The conversation and tool results are the parts that grow. Every file the agent reads, every command it runs, every search result it gets back — all of it lands in the window and stays there. A long debugging session is, structurally, a window that’s mostly stack traces, half-tried fixes, and grep output that didn’t help.

This matters because the window has two failure modes:

  • It fills up. Once full, the CLI has to evict or summarise older content to make room. What gets cut is usually the middle — early instructions and recent messages are preserved, but detailed steps from earlier in the conversation get blurred or lost. Long sessions get hazier.
  • Signal-to-noise drops. Even when the window isn’t full, packing it with irrelevant material — a 2000-line file when you only needed one function, ten failed greps before the one that worked — makes the model less coherent. More tokens, worse output.

Both are why context engineering — the title-level frame for this site — is the discipline of deciding what the agent sees, when, and at what cost. Every primitive in this section is a different lever on that decision.

The primitives in this section sort into three rough cost profiles, and once you see the sort, the names stop blurring together.

  • Always-loaded. Read into the window at session start and present on every turn. Cost: permanent footprint until the session ends. Examples: rules, tool definitions, skill descriptions.
  • On-demand. Their existence is visible to the model, but the content only loads when the model decides it’s relevant. Cost: cheap until used. Examples: skill bodies, MCP tool schemas (where the CLI supports lazy loading).
  • Isolated. Spawned with their own fresh window, do work, return only a summary. Cost: zero on the parent window beyond that summary. Examples: subagents, plan-mode explorations you discard.

When you’re choosing between primitives — should this be a rule or a skill? a skill or a subagent? — you’re almost always choosing between cost profiles. The decision tables in each chapter (“why this and not…”) are restatements of the same trade-off.

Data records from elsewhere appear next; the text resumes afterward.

/-- The management windows (R344): a die's registers, a core's, the package's, with the offset. -/
inductive WindowAt where
  | die (d off : Nat)
  | core (c off : Nat)
  | pkg (off : Nat)
  | out
deriving DecidableEq, Repr

/-- The first address of the windows. -/
def windowBase : Nat := 0xF000000000000

/-- Where a physical address lies in the windows. -/
def windowAt (pa : Nat) : WindowAt :=
  if pa < windowBase then .out
  else
    let x := pa - windowBase
    let d := x / 2 ^ 32
    let y := x % 2 ^ 32
    if d = 4 ∧ y < 65536 then .pkg y
    else if 4 ≤ d then .out
    else if y < 65536 then .die d y
    else if 0x1000000 ≤ y ∧ y < 0x1000000 + 384 * 65536 then .core (384 * d + (y - 0x1000000) / 65536) (y % 65536)
    else .out

/-- Word `i` of bytes, eight to a word. -/
def regWordAt (bs : List Byte) (i : Nat) : Nat := recNat bs (8 * i) 8

/-- A read of a register of a ring's control block (R346). -/
def Ring.reg (r : Ring) (off : Nat) : Nat :=
  match off with
  | 0x00 => r.base
  | 0x08 => r.drop * 2 ^ 32 + r.log2
  | 0x10 => r.head
  | 0x18 => r.tail
  | _ => 0

/-- A read of a register of a range monitor (R369): CLR reads as zero. -/
def RangeMon.reg (r : RangeMon) (off : Nat) : Nat :=
  match off with
  | 0x00 => b2n r.en * 2 ^ 63 + r.shift * 256 + r.source
  | 0x08 => r.base
  | 0x10 => r.min
  | 0x18 => r.max
  | _ => if 0x20 ≤ off ∧ off < 0xA0 then nth r.bins ((off - 0x20) / 8) else 0

/-- TLBICTL as it reads (R318): GO reads as zero. -/
def Tlbi.word (t : Tlbi) : Nat := b2n t.busy * 2 ^ 63 + b2n t.pcflush * 2 ^ 34 + t.kind % 4 * 2 ^ 32 + t.ctx % 2 ^ 32

/-- A read of a die register (R345). -/
def Die.reg (d : Die) (off : Nat) : Nat :=
  if off = 0x800 then d.tlbi.word
  else if off = 0x808 then d.tlbi.va % 2 ^ 57
  else if off / 0x100 = 9 then d.faults.reg (off % 0x100)
  else if off / 0x100 = 10 then d.mchecks.reg (off % 0x100)
  else if off / 0x100 = 11 then d.stops.reg (off % 0x100)
  else if 0x1000 ≤ off ∧ off < 0x3000 then ((d.mons[(off - 0x1000) / 0x100]?).map fun r => r.reg (off % 0x100)).getD 0
  else 0

/-- SPCTL as it reads (R180): CLR reads as zero. -/
def Core.spctlWord (c : Core) : Nat :=
  c.cecnt * 2 ^ 48 + c.uecnt * 2 ^ 32
    + ((List.range 4).map fun g => (b2n (c.ret.getD g (false, 0)).1 * 8 + (c.ret.getD g (false, 0)).2 % 8) * 16 ^ g).sum

/-- TRCTL as it reads (R373). -/
def Trace.word (t : Trace) : Nat :=
  t.wrptr % 16384 * 2 ^ 36 + t.rdptr % 16384 * 2 ^ 18 + b2n t.paths * 8 + b2n t.marks * 4 + b2n t.branches * 2 + b2n t.en

/-- A read of a core register (R170, R180, R345, R373). -/
def Core.reg (c : Core) (off : Nat) : Nat :=
  if off = 0x100 then c.spctlWord
  else if 0x200 ≤ off ∧ off < 0x400 then
    let k := (off - 0x200) / 0x100
    let o := off % 0x100
    if o < 0x48 then nth c.bins (9 * k + o / 8) else if o < 0xC0 then nth c.reasons (15 * k + (o - 0x48) / 8) else 0
  else if off = 0x400 then b2n c.freeze * 2
  else if off = 0x600 then c.tr.word
  else if 0x4000 ≤ off ∧ off < 0x8000 then c.tr.buf.nat (off - 0x4000) 8
  else 0

/-- ELECT as it reads (R350): HANDTO and CLAIM read as zero. -/
def Package.elect (p : Package) : Nat := p.denied % 2 ^ 32 * 2 ^ 32 + p.changes % 2 ^ 16 * 2 ^ 16 + p.owner % 8

/-- PSTAT (R352). -/
def Package.pstat (p : Package) : Nat :=
  p.power % 2 ^ 16 * 2 ^ 48 + p.mhz % 2 ^ 16 * 2 ^ 32 + p.temp % 256 * 256 + b2n (decide (p.mhz < 4000))

/-- PORTSTAT of a port (R377). -/
def Port.word (p : Port) : Nat :=
  p.retries % 2 ^ 16 * 2 ^ 48 + p.peer % 2 ^ 11 * 2 ^ 32 + p.peerport % 64 * 2 ^ 24 + p.lanes % 16 * 256 + p.state % 4

/-- A read of a package register (R345, R347, R352, R358, R377): SNAP and CLOSE read as zero. -/
def Package.reg (p : Package) (off : Nat) : Nat :=
  if off = 0x00 then p.elect
  else if off = 0x10 then p.plim % 4096
  else if off = 0x18 then p.pstat
  else if off = 0x20 then p.phase % 16 + p.port % 16 * 16
  else if 0x40 ≤ off ∧ off < 0x50 then regWordAt (leBytes 16 Config.serial.toNat) ((off - 0x40) / 8)
  else if 0x80 ≤ off ∧ off < 0xB8 then regWordAt (leBytes 56 Config.devkey.toNat) ((off - 0x80) / 8)
  else if 0x100 ≤ off ∧ off < 0x200 then regWordAt p.meas.flatten ((off - 0x100) / 8)
  else if off = 0x200 then b2n p.wbusy * 2 ^ 63 + p.wstatus % 256 * 2 ^ 40 + p.wctx % 2 ^ 32
  else if off = 0x208 then p.wrec
  else if 0x300 ≤ off ∧ off < 0x400 then nth p.snapCnt ((off - 0x300) / 8)
  else if off = 0x400 then p.snapMask
  else if off = 0x500 then p.fabid % 2 ^ 11
  else if 0x540 ≤ off ∧ off < 0x5C0 then nth p.jtab ((off - 0x540) / 8)
  else if 0x600 ≤ off ∧ off < 0x780 then ((p.ports[(off - 0x600) / 8]?).map Port.word).getD 0
  else 0

/-- WINDOW READ (R6, R344, R345, R351): what any master reads in the eight bytes at an 8-byte aligned address of the windows.
Write-only and reserved bits, and unlisted offsets, read as zero. A read changes nothing (log entry 65). -/
def State.windowRead (s : State) (pa : Nat) : Addr :=
  BitVec.ofNat 64 (match windowAt pa with
    | .die d off => (s.die d).reg off
    | .core c off => (s.core c).reg off
    | .pkg off => s.pkg.reg off
    | .out => 0)

/-- Whether an offset of a die window names HEAD of a queue, which any master writes (R350). -/
def headOff (off : Nat) : Bool := off == 0x910 || off == 0xA10 || off == 0xB10

/-- REGISTER_WRITE (R344, R350): ELECT, HEAD and RDPTR take every master's writes, the others the owner's; an unlisted offset
ignores them. -/
def execRegisterWrite (m : Master) (pa : Nat) (value : Addr) (s : State) : Res :=
  let v := value.toNat
  match windowAt pa with
  | .out => .next s
  | .die d off =>
    if headOff off then .next (s.dieWrite d off v) else s.byOwner m fun s => s.dieWrite d off v
  | .core c off =>
    if off = 0x600 ∧ s.pkg.owner ≠ masterNo m then .next (s.onCore c fun k => k.trctl v false)
    else s.byOwner m fun s => s.coreWrite c off v
  | .pkg off =>
    if off = 0 then .next ((s.claimed m (bits v 4 3)).handed m (bits v 8 3))
    else s.byOwner m fun s => s.pkgWrite off v

end Sys2Proof.Machine
end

A session is one run of the loop, with one context window. When you close the CLI and reopen it tomorrow, you get a new session: a fresh window, no memory of yesterday’s conversation. The codebase is the same, the rules file is the same, but everything that happened between you and the agent — every correction, every decision, every “no, not like that” — is gone.

That’s why rules exist as a separate primitive. The unwritten conventions of your codebase (“we use pnpm, not npm”) have to be re-established every session unless they’re written down somewhere the CLI reads automatically. A rule file is how you make a fact survive the session boundary.

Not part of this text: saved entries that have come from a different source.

/-- R326, R327: MRED sends a reduction for each lane, in lane order, and completes with memory unchanged beside counter records; when
a sent reduction is performed, the value at its address becomes the new value and every other byte stays. -/
def Obligations.ReductionsAreSentAndPerformed : Prop :=
  (∀ (w : FMRed) (s : State) (pa : Lane → Nat), w.aop ∈ redOps → (w.aop = .fadd → w.w = false) → PairOk s w.addr →
    RegsFor s w.data (if w.w then 2 else 1) →
    AccessReady s w.u (if w.w then 8 else 4) .write (laneAddr s w.u w.addr) pa →
    ∃ t, exec (.mred w) s = .next t ∧ Advanced s t ∧ SameMem s t nowhere
      ∧ t = { Rest s t with mreds := t.mreds, nextId := t.nextId }
      ∧ (t.mreds.map fun r => { r with ms := false }) = (usedLanes s w.u).mapIdx fun k l =>
          sentRed s w.aop w.w (if w.u then 0 else l) (pa l) (laneAddr s w.u w.addr l) (operandAt s w.u w.data w.w 0 l) (s.nextId + k))
  ∧ ∀ (s : State) (r : Mred), r ∈ s.mreds → (∀ q ∈ s.mreds, q.id = r.id → q = r) →
      (∀ q ∈ s.mreds, q.sid = r.sid → q.id < r.id → q.pa + (if q.w then 8 else 4) ≤ r.pa ∨ r.pa + (if r.w then 8 else 4) ≤ q.pa) →
      Quiet { s with mreds := [] } → s.mem.wf = true → s.privateTo r.sid r.ctx.ctxid r.va r.pa = false →
      r.aop ∈ redOps → (r.aop = .fadd → r.w = false) → hbmHas r.pa = true →
      let n := if r.w then 8 else 4
      ∃ t, exec (.mredPerform r.id) s = .next t ∧ t.mreds = s.mreds.filter (fun q => q.id != r.id)
        ∧ t.mem.nat r.pa n = newValue r.aop (8 * n) (s.mem.nat r.pa n) (r.x.toNat % 2 ^ (8 * n)) 0
        ∧ (∀ a, a < r.pa ∨ r.pa + n ≤ a → t.mem.read a = s.mem.read a)
        ∧ t.st = s.st ∧ t.streets = s.streets

/-! ### Scratchpad space, indexed accesses, waits, fences and caches -/

namespace Sys2Proof.Say

/-- Nothing holds an access to scratchpad space back: no copy range, no stale parity row, no retired bank, no broken word, no watch
range, no barrier object in service, no block that is saved, no monitor (R174, R177 to R184, R263, R372). -/
structure SpadCalm (s : State) : Prop where
  single  : s.st.pair = none
  sound   : s.upsets = []
  noWatch : ∀ w ∈ s.blk.ctx.watch, bit w.1 63 = false
  noBars  : s.bars = []
  cores   : ∀ c ∈ s.cores, c.ranges = [] ∧ c.stale = [] ∧ ∀ r ∈ c.ret, r.1 = false
  placed  : s.blk.life = .placed ∧ ∀ b ∈ s.blocks, b.life ≠ .saved
  noMons  : NoMonitors s

/-- R182, R183, R191, R197: LDS of every size loads from scratchpad space: each lane gets the bytes at its place, its block's own
scratchpad for a local address in range, zero for one out of range; with no lane out of range memory is unchanged. No earlier
state of a sector that a load may still find differs from its state now. -/
def ScratchpadLoadsRead : Prop :=
  ∀ (w : FMS) (s : State), ∀ z ∈ sizes, w.size = z.1 → PairOk s w.addr → DstRoom s w.data z.2.2 → SpadCalm s → PastFresh s → s.active ≠ 0 →
    (∀ l ∈ usedLanes s w.u, laneAddr s w.u w.addr l % z.2.1 = 0) →
    let at_ (l : Lane) : Place := spadPlace s s.blk (laneAddr s w.u w.addr l) z.2.1 0
    let val (l : Lane) (i : Nat) : Word := BitVec.ofNat 32 (leNat (((s.readPlace (at_ l) z.2.1).drop (4 * i)).take 4))
    (∃ t, exec (.lds w) s = .next t ∧ Advanced s t
      ∧ t = { s with
          st := { s.st with
            regs := t.st.regs, windows := t.st.windows, heard := t.st.heard, paths := t.st.paths, reserves := reservesLeft s
            stall := none }
          blk := { s.blk with queues := t.blk.queues }, cores := t.cores, mem := t.mem, lineVer := t.lineVer }
      ∧ ((∀ l ∈ usedLanes s w.u, at_ l ≠ .out) → t.mem = s.mem)
      ∧ (∀ (r : RegNo) (l : Lane), (t.st.regs.get r.toFin).lane l =
          if w.data.chan = false ∧ w.data.idx.toNat ≤ r.toNat ∧ r.toNat < w.data.idx.toNat + z.2.2
              ∧ (w.u = true ∨ s.active.has l = true) then val (srcLane w.u l) (r.toNat - w.data.idx.toNat)
          else (s.st.regs.get r.toFin).lane l)
      ∧ ∀ q, q < 16 → t.queue q = s.queue q ++
          (if w.data.chan = true ∧ pushQueue s w.data = some q then
            [SVec.gen fun l => if w.u = true ∨ s.active.has l = true then val (srcLane w.u l) 0 else 0] else []))
    ∧ ∀ l, laneAddr s w.u w.addr l < 2 ^ 63 →
        (laneAddr s w.u w.addr l < 2 ^ 18 → laneAddr s w.u w.addr l + z.2.1 ≤ 256 * s.blk.hdr.spad →
          s.readPlace (at_ l) z.2.1 = s.blk.spad.readN (laneAddr s w.u w.addr l) z.2.1)
        ∧ ((2 ^ 18 ≤ laneAddr s w.u w.addr l ∨ 256 * s.blk.hdr.spad < laneAddr s w.u w.addr l + z.2.1) →
          s.readPlace (at_ l) z.2.1 = List.replicate z.2.1 0)

/-- R182, R183, R191, R197: STS of every size stores each lane's bytes at its place in scratchpad space, the highest lane standing where
lanes meet; every other scratchpad byte of every block, every pan and every register is as before, and so is memory when no lane
is out of range. -/
def ScratchpadStoresWrite : Prop :=
  ∀ (w : FMS) (s : State), ∀ z ∈ sizes, w.size = z.1 → PairOk s w.addr → RegsFor s w.data.idx z.2.2 → SpadCalm s → s.active ≠ 0 →
    s.mreds = [] → s.remote = [] → (∀ b ∈ s.allBlocks, b.spad.wf = true) →
    (∀ l ∈ usedLanes s w.u, laneAddr s w.u w.addr l % z.2.1 = 0) →
    let at_ (l : Lane) : Place := spadPlace s s.blk (laneAddr s w.u w.addr l) z.2.1 1
    let hits (b a : Nat) (l : Lane) : Prop := ∃ o, at_ l = .spad b o ∧ o ≤ a ∧ a < o + z.2.1
    ∃ t, exec (.sts w) s = .next t ∧ Advanced s t
      ∧ t.st.regs = s.st.regs ∧ t.st.sr = s.st.sr ∧ t.st.md = s.st.md ∧ t.blk.queues = s.blk.queues ∧ t.blk.pans = s.blk.pans
      ∧ ((∀ l ∈ usedLanes s w.u, at_ l ≠ .out) → t.mem = s.mem)
      ∧ (∀ l ∈ usedLanes s w.u, ∀ b o i, at_ l = .spad b o → i < z.2.1 → (s.block? b).isSome = true →
          (∀ k ∈ usedLanes s w.u, l < k → ¬ hits b (o + i) k) →
          t.readPlace (.spad b (o + i)) 1 = [dataByte s w.u w.data.idx l i])
      ∧ ∀ b a, (∀ l ∈ usedLanes s w.u, ¬ hits b a l) → t.readPlace (.spad b a) 1 = s.readPlace (.spad b a) 1

/-- The size of an element of an indexed access under MD.TYPE (R328). -/
def elemBytes (ty : Nat) : Nat := if ty = 9 then 8 else if ty = 10 ∨ ty = 11 then 2 else 4

/-- The scratchpad-space address of the table entry that `.tab` reads for a lane (R328). -/
def tableAddr (s : State) (idx : RegNo) (l : Lane) : Nat :=
  ((s.rdReg 7 (mdRemapReg s.st.md)).lane l).toNat + 4 * (((s.rdReg 6 idx).lane l).toNat % 2 ^ min (mdRemapParam s.st.md) 16)

/-- The remapped index of a lane (R328). -/
def indexOf (s : State) (remap : Remap) (idx : RegNo) (l : Lane) : Nat :=
  let i := ((s.rdReg 6 idx).lane l).toNat
  let k := mdRemapParam s.st.md
  match remap with
  | .mod => i % ((s.rdReg 7 (mdRemapReg s.st.md)).lane l).toNat
  | .hash => if k = 0 then 0 else i * 0x9E3779B1 % 2 ^ 32 / 2 ^ (32 - min k 32)
  | .tab => leNat (s.readPlace (spadPlace s s.blk (tableAddr s idx l) 4 0) 4)
  | .none => i

/-- The address of a lane of an indexed access (R328). -/
def indexedAddr (s : State) (u : Bool) (remap : Remap) (base idx : RegNo) (l : Lane) : Nat :=
  (laneAddr s u base l + elemBytes (mdType s.st.md) * indexOf s remap idx (srcLane u l)) % 2 ^ 64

Most CLIs also let you resume or fork a previous session — reopening the same window instead of starting fresh — and some now persist agent-managed “memory” across sessions (a separate primitive from rules; see the rules chapter for the distinction). But the default is always: new session, empty window.

Why this matters for everything that follows

Section titled “Why this matters for everything that follows”

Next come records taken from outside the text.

@[simp] theorem onBlock_st (s : State) (i : Nat) (f : Block → Block) : (s.onBlock i f).st = s.st := rfl
@[simp] theorem onBlock_streets (s : State) (i : Nat) (f : Block → Block) : (s.onBlock i f).streets = s.streets := rfl
@[simp] theorem onBlock_mem (s : State) (i : Nat) (f : Block → Block) : (s.onBlock i f).mem = s.mem := rfl
@[simp] theorem onBlock_cores (s : State) (i : Nat) (f : Block → Block) : (s.onBlock i f).cores = s.cores := rfl
@[simp] theorem onBlock_dies (s : State) (i : Nat) (f : Block → Block) : (s.onBlock i f).dies = s.dies := rfl
@[simp] theorem onBlock_engines (s : State) (i : Nat) (f : Block → Block) : (s.onBlock i f).engines = s.engines := rfl
@[simp] theorem onBlock_pkg (s : State) (i : Nat) (f : Block → Block) : (s.onBlock i f).pkg = s.pkg := rfl
@[simp] theorem onBlock_clock (s : State) (i : Nat) (f : Block → Block) : (s.onBlock i f).clock = s.clock := rfl
@[simp] theorem onBlock_timeNs (s : State) (i : Nat) (f : Block → Block) : (s.onBlock i f).timeNs = s.timeNs := rfl
@[simp] theorem onBlock_timeAcc (s : State) (i : Nat) (f : Block → Block) : (s.onBlock i f).timeAcc = s.timeAcc := rfl
@[simp] theorem onBlock_tlbs (s : State) (i : Nat) (f : Block → Block) : (s.onBlock i f).tlbs = s.tlbs := rfl
@[simp] theorem onBlock_l2 (s : State) (i : Nat) (f : Block → Block) : (s.onBlock i f).l2 = s.l2 := rfl
@[simp] theorem onBlock_lineVer (s : State) (i : Nat) (f : Block → Block) : (s.onBlock i f).lineVer = s.lineVer := rfl
@[simp] theorem onBlock_colours (s : State) (i : Nat) (f : Block → Block) : (s.onBlock i f).colours = s.colours := rfl
@[simp] theorem onBlock_bars (s : State) (i : Nat) (f : Block → Block) : (s.onBlock i f).bars = s.bars := rfl
@[simp] theorem onBlock_poison (s : State) (i : Nat) (f : Block → Block) : (s.onBlock i f).poison = s.poison := rfl
@[simp] theorem onBlock_upsets (s : State) (i : Nat) (f : Block → Block) : (s.onBlock i f).upsets = s.upsets := rfl
@[simp] theorem onBlock_corrected (s : State) (i : Nat) (f : Block → Block) : (s.onBlock i f).corrected = s.corrected := rfl
@[simp] theorem onBlock_copies (s : State) (i : Nat) (f : Block → Block) : (s.onBlock i f).copies = s.copies := rfl
@[simp] theorem onBlock_walks (s : State) (i : Nat) (f : Block → Block) : (s.onBlock i f).walks = s.walks := rfl
@[simp] theorem onBlock_travs (s : State) (i : Nat) (f : Block → Block) : (s.onBlock i f).travs = s.travs := rfl
@[simp] theorem onBlock_late (s : State) (i : Nat) (f : Block → Block) : (s.onBlock i f).late = s.late := rfl
@[simp] theorem onBlock_mreds (s : State) (i : Nat) (f : Block → Block) : (s.onBlock i f).mreds = s.mreds := rfl
@[simp] theorem onBlock_colls (s : State) (i : Nat) (f : Block → Block) : (s.onBlock i f).colls = s.colls := rfl
@[simp] theorem onBlock_jobs (s : State) (i : Nat) (f : Block → Block) : (s.onBlock i f).jobs = s.jobs := rfl
@[simp] theorem onBlock_remote (s : State) (i : Nat) (f : Block → Block) : (s.onBlock i f).remote = s.remote := rfl
@[simp] theorem onBlock_ctxs (s : State) (i : Nat) (f : Block → Block) : (s.onBlock i f).ctxs = s.ctxs := rfl
@[simp] theorem onBlock_wdeltas (s : State) (i : Nat) (f : Block → Block) : (s.onBlock i f).wdeltas = s.wdeltas := rfl
@[simp] theorem onBlock_nextId (s : State) (i : Nat) (f : Block → Block) : (s.onBlock i f).nextId = s.nextId := rfl
@[simp] theorem onBlock_packed (s : State) (i : Nat) (f : Block → Block) : (s.onBlock i f).packed = s.packed := rfl
@[simp] theorem onBlock_qlock (s : State) (i : Nat) (f : Block → Block) : (s.onBlock i f).qlock = s.qlock := rfl
@[simp] theorem onBlock_stopped (s : State) (i : Nat) (f : Block → Block) : (s.onBlock i f).stopped = s.stopped := rfl
@[simp] theorem onBlock_agenda (s : State) (i : Nat) (f : Block → Block) : (s.onBlock i f).agenda = s.agenda := rfl
@[simp] theorem onBlock_bgDone (s : State) (i : Nat) (f : Block → Block) : (s.onBlock i f).bgDone = s.bgDone := rfl
@[simp] theorem onBlock_freeTick (s : State) (i : Nat) (f : Block → Block) : (s.onBlock i f).freeTick = s.freeTick := rfl

/-! Cores, dies, engines, queues and colours -/

@[simp] theorem onCore_st (s : State) (i : Nat) (f : Core → Core) : (s.onCore i f).st = s.st := rfl
@[simp] theorem onCore_blk (s : State) (i : Nat) (f : Core → Core) : (s.onCore i f).blk = s.blk := rfl
@[simp] theorem onCore_streets (s : State) (i : Nat) (f : Core → Core) : (s.onCore i f).streets = s.streets := rfl
@[simp] theorem onCore_blocks (s : State) (i : Nat) (f : Core → Core) : (s.onCore i f).blocks = s.blocks := rfl
@[simp] theorem onCore_mem (s : State) (i : Nat) (f : Core → Core) : (s.onCore i f).mem = s.mem := rfl
@[simp] theorem onCore_dies (s : State) (i : Nat) (f : Core → Core) : (s.onCore i f).dies = s.dies := rfl
@[simp] theorem onCore_engines (s : State) (i : Nat) (f : Core → Core) : (s.onCore i f).engines = s.engines := rfl
@[simp] theorem onCore_pkg (s : State) (i : Nat) (f : Core → Core) : (s.onCore i f).pkg = s.pkg := rfl
@[simp] theorem onCore_clock (s : State) (i : Nat) (f : Core → Core) : (s.onCore i f).clock = s.clock := rfl
@[simp] theorem onCore_timeNs (s : State) (i : Nat) (f : Core → Core) : (s.onCore i f).timeNs = s.timeNs := rfl
@[simp] theorem onCore_timeAcc (s : State) (i : Nat) (f : Core → Core) : (s.onCore i f).timeAcc = s.timeAcc := rfl
@[simp] theorem onCore_tlbs (s : State) (i : Nat) (f : Core → Core) : (s.onCore i f).tlbs = s.tlbs := rfl
@[simp] theorem onCore_l2 (s : State) (i : Nat) (f : Core → Core) : (s.onCore i f).l2 = s.l2 := rfl
@[simp] theorem onCore_lineVer (s : State) (i : Nat) (f : Core → Core) : (s.onCore i f).lineVer = s.lineVer := rfl
@[simp] theorem onCore_colours (s : State) (i : Nat) (f : Core → Core) : (s.onCore i f).colours = s.colours := rfl
@[simp] theorem onCore_bars (s : State) (i : Nat) (f : Core → Core) : (s.onCore i f).bars = s.bars := rfl
@[simp] theorem onCore_poison (s : State) (i : Nat) (f : Core → Core) : (s.onCore i f).poison = s.poison := rfl
@[simp] theorem onCore_upsets (s : State) (i : Nat) (f : Core → Core) : (s.onCore i f).upsets = s.upsets := rfl
@[simp] theorem onCore_corrected (s : State) (i : Nat) (f : Core → Core) : (s.onCore i f).corrected = s.corrected := rfl
@[simp] theorem onCore_copies (s : State) (i : Nat) (f : Core → Core) : (s.onCore i f).copies = s.copies := rfl
@[simp] theorem onCore_walks (s : State) (i : Nat) (f : Core → Core) : (s.onCore i f).walks = s.walks := rfl
@[simp] theorem onCore_travs (s : State) (i : Nat) (f : Core → Core) : (s.onCore i f).travs = s.travs := rfl
@[simp] theorem onCore_late (s : State) (i : Nat) (f : Core → Core) : (s.onCore i f).late = s.late := rfl
@[simp] theorem onCore_mreds (s : State) (i : Nat) (f : Core → Core) : (s.onCore i f).mreds = s.mreds := rfl
@[simp] theorem onCore_colls (s : State) (i : Nat) (f : Core → Core) : (s.onCore i f).colls = s.colls := rfl
@[simp] theorem onCore_jobs (s : State) (i : Nat) (f : Core → Core) : (s.onCore i f).jobs = s.jobs := rfl
@[simp] theorem onCore_remote (s : State) (i : Nat) (f : Core → Core) : (s.onCore i f).remote = s.remote := rfl
@[simp] theorem onCore_ctxs (s : State) (i : Nat) (f : Core → Core) : (s.onCore i f).ctxs = s.ctxs := rfl
@[simp] theorem onCore_wdeltas (s : State) (i : Nat) (f : Core → Core) : (s.onCore i f).wdeltas = s.wdeltas := rfl
@[simp] theorem onCore_nextId (s : State) (i : Nat) (f : Core → Core) : (s.onCore i f).nextId = s.nextId := rfl
@[simp] theorem onCore_packed (s : State) (i : Nat) (f : Core → Core) : (s.onCore i f).packed = s.packed := rfl
@[simp] theorem onCore_qlock (s : State) (i : Nat) (f : Core → Core) : (s.onCore i f).qlock = s.qlock := rfl
@[simp] theorem onCore_stopped (s : State) (i : Nat) (f : Core → Core) : (s.onCore i f).stopped = s.stopped := rfl
@[simp] theorem onCore_agenda (s : State) (i : Nat) (f : Core → Core) : (s.onCore i f).agenda = s.agenda := rfl
@[simp] theorem onCore_bgDone (s : State) (i : Nat) (f : Core → Core) : (s.onCore i f).bgDone = s.bgDone := rfl
@[simp] theorem onCore_freeTick (s : State) (i : Nat) (f : Core → Core) : (s.onCore i f).freeTick = s.freeTick := rfl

Each chapter in this section is, underneath, an answer to a piece of one question: how do you get the right context in front of the model, at the right time, without filling the window with noise?

  • Rules — put facts the agent needs every turn into the window automatically.
  • Skills — keep procedures out of the window until they’re needed.
  • Subagents — do noisy work in a different window so yours stays clean.
  • MCP servers — give the agent a way to reach external systems instead of you pasting their contents in.
  • Hooks — react to events on the loop deterministically, without using window space to remind the model.
  • Permissions — narrow what the agent can do without enlarging the window with warnings.
  • Plan mode — explore without locking actions into the window before you’ve agreed on them.

The vocabulary differs across tools, the implementations diverge, the trade-offs shift — but the underlying problem is shared. The rest of this section is a tour of how each tool solves it.